Mimo, że manager Andersona przez długi czas dementował krążącą w siatkarskim świecie informację, że Amerykanin przeniesie się do Turcji, to ostatecznie się ona potwierdziła. Nie wiadomo czy kluby doszły do porozumienia, czy też zawodnik będzie musiał zapłacić słoną karę za zerwanie kontraktu w Rosji.
TAJEMNICA TRANSFEROWA?
Nie wiadomo również od jakiego czasu Matthew Anderson przebywa w Turcji i czy trenuje z Ziraatem. Z pewnością Amerykanin byłby dużym wzmocnieniem w pierwszej kolejce, kiedy Ziraat zmierzy się na wyjeździe z wicemistrzem Turcji Halkbankiem Ankara.
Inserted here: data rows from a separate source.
-- ==== Sys2Proof/Machine/ExecMatrix.lean ====
section
/-! DEFINITION. The commands of one family, one meaning each: the control matrix and the SRAM banks (R350 to R367). -/

namespace Sys2Proof.Machine

/-- MATRIX_TRANSFER (R353): A master's transfer is arbitrated, decoded, checked for permission and performed with one response. -/
def execMatrixTransfer (m : Master) (x : Xfer) (s : State) : Host.Outcome State Fault Refusal :=
  s.live fun d => d.matrixTransfer m.val x

/-- LOCKED_SEQUENCE (R354): An AMO from a core holds its target through a read and a write of one word. -/
def execLockedSequence (m : Fin 4) (x : AmoStep) (s : State) : Host.Outcome State Fault Refusal :=
  s.live fun d => d.lockedSeq m.val x

/-- LOCK_BREAK (R354): A lock is held 1 µs, the matrix performs the write and responds LOCK_BROKEN. -/
def execLockBreak (s : State) : Host.Outcome State Fault Refusal :=
  s.live fun d => d.lockBreak

/-- MATRIX_REQUEST_TIMEOUT (R355): A request is not granted within 10 µs and is withdrawn with TIMEOUT. -/
def execMatrixRequestTimeout (m : Master) (addr : Nat) (isWrite : Bool) (s : State) : Host.Outcome State Fault Refusal :=
  s.live fun d => d.requestEnd m.val addr isWrite

/-- PARK_RETURN (R353): A target idle for 40 XO ticks returns to its default master. -/
def execParkReturn (t : Fin 9) (s : State) : Host.Outcome State Fault Refusal :=
  s.live fun d => d.parkReturn t.val

/-- MASTER_RESET (R362): A master is reset mid-transfer, and its beats are completed or discarded, locks are released and MTX.ABORT is written. -/
def execMasterReset (m : Master) (x : Option Xfer) (done : Nat) (s : State) : Host.Outcome State Fault Refusal :=
  s.live fun d => d.masterAbort m.val x done

/-- SLICE_WRITE (R361): A write of MTX.SLICE changes register slices, and is accepted only while CONFIGURE = 1. -/
def execSliceWrite (m : Master) (v : Word) (s : State) : Host.Outcome State Fault Refusal :=
  s.live fun d => d.mWrite m.val .mtx 0x024 15 v

/-- MTX_PERM_WRITE (R356): A write of MTX.PERM changes master permissions, keeping at least one ADMIN. -/
def execMtxPermWrite (m : Master) (k : Fin 9) (v : Word) (s : State) : Host.Outcome State Fault Refusal :=
  s.live fun d => d.mWrite m.val .mtx (0x040 + 4 * k.val) 15 v

/-- MTX_CNT_CLR (R355): A write of MTX.CTL.CNT_CLR sets ERRCNT and ERRCNT2 to 0. -/
def execMtxCntClr (m : Master) (s : State) : Host.Outcome State Fault Refusal :=
  s.live fun d => d.mWrite m.val .mtx 0x084 15 1

/-- SRAMC_CNT_CLR (R365): A write of SRAMC.CTL.CNT_CLR sets every COLL_CNT and ECC_CNT to 0. -/
def execSramcCntClr (m : Master) (s : State) : Host.Outcome State Fault Refusal :=
  s.live fun d => d.mWrite m.val .sramc 0x02C 15 1

end Sys2Proof.Machine
end

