-- ==== Sys2Proof/Machine/Dispatch.lean ====
section
/-! DEFINITION. The dispatch of every command to its meaning. -/

namespace Sys2Proof.Machine
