-- ==== Sys2Proof/Machine/Idle.lean ====
section
/-! DEFINITION. What the block does while no command waits: one XO tick passes. -/

namespace Sys2Proof.Machine

/-- The LEVEL counters that count the tick in progress (R399). -/
def Dev.levelsOn (d : Dev) : List Nat := (d.pmcCfgs.map (·.1)).filter (fun n => d.pmcLevels n d.statLevel)

/-- One XO tick (R70, R399): the tick count rises, and every LEVEL counter whose bit reads 1 counts. No tick passes while the core domains do
not run. -/
def Dev.tick (d : Dev) : Dev :=
  if d.stopped then d
  else d.levelsOn.foldl (fun e n => Dev.pmcAdd 130 e n) { d with xo := d.xo + 1 }

end Sys2Proof.Machine
end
Matthew Anderson karierę siatkarską rozpoczął w Penn State Nittany Lions, zaś w 2008 roku podpisał dwuletni kontrakt z południowokoreańskim zespołem Hyundai Capital Skywalkers. W 2010 roku wyjechał do Włoch, gdzie reprezentował Tonno Callipo Vibo Valentia i Casa Modena. Następnie zdecydował się na grę w Zenicie Kazań. W rosyjskim klubie spędził siedem lat, zdobywając w tym czasie pięć złotych medali mistrzostw kraju, pięć Pucharów i Superpucharów Rosji. W 2017 roku wywalczył z Zenitem Klubowe Mistrzostwo Świata, czterokrotnie wygrał również Ligę Mistrzów.
Siatkarz na ma swoim koncie również sukcesy odniesione z reprezentacją Stanów Zjednoczonych, m.in. brązowy medal igrzysk olimpijskich z 2016 roku i mistrzostw świata z 2018 roku. Podczas tej drugiej imprezy został wyróżniony tytułem najlepszego atakującego, zaś rok później odebrał tytuły MVP i najlepszego atakującego Ligi Narodów. Amerykanie zdobyli na tym turnieju srebrny medal. W zakończonym niedawno sezonie reprezentacyjnym jego kadra wywalczyła olimpijską kwalifikację.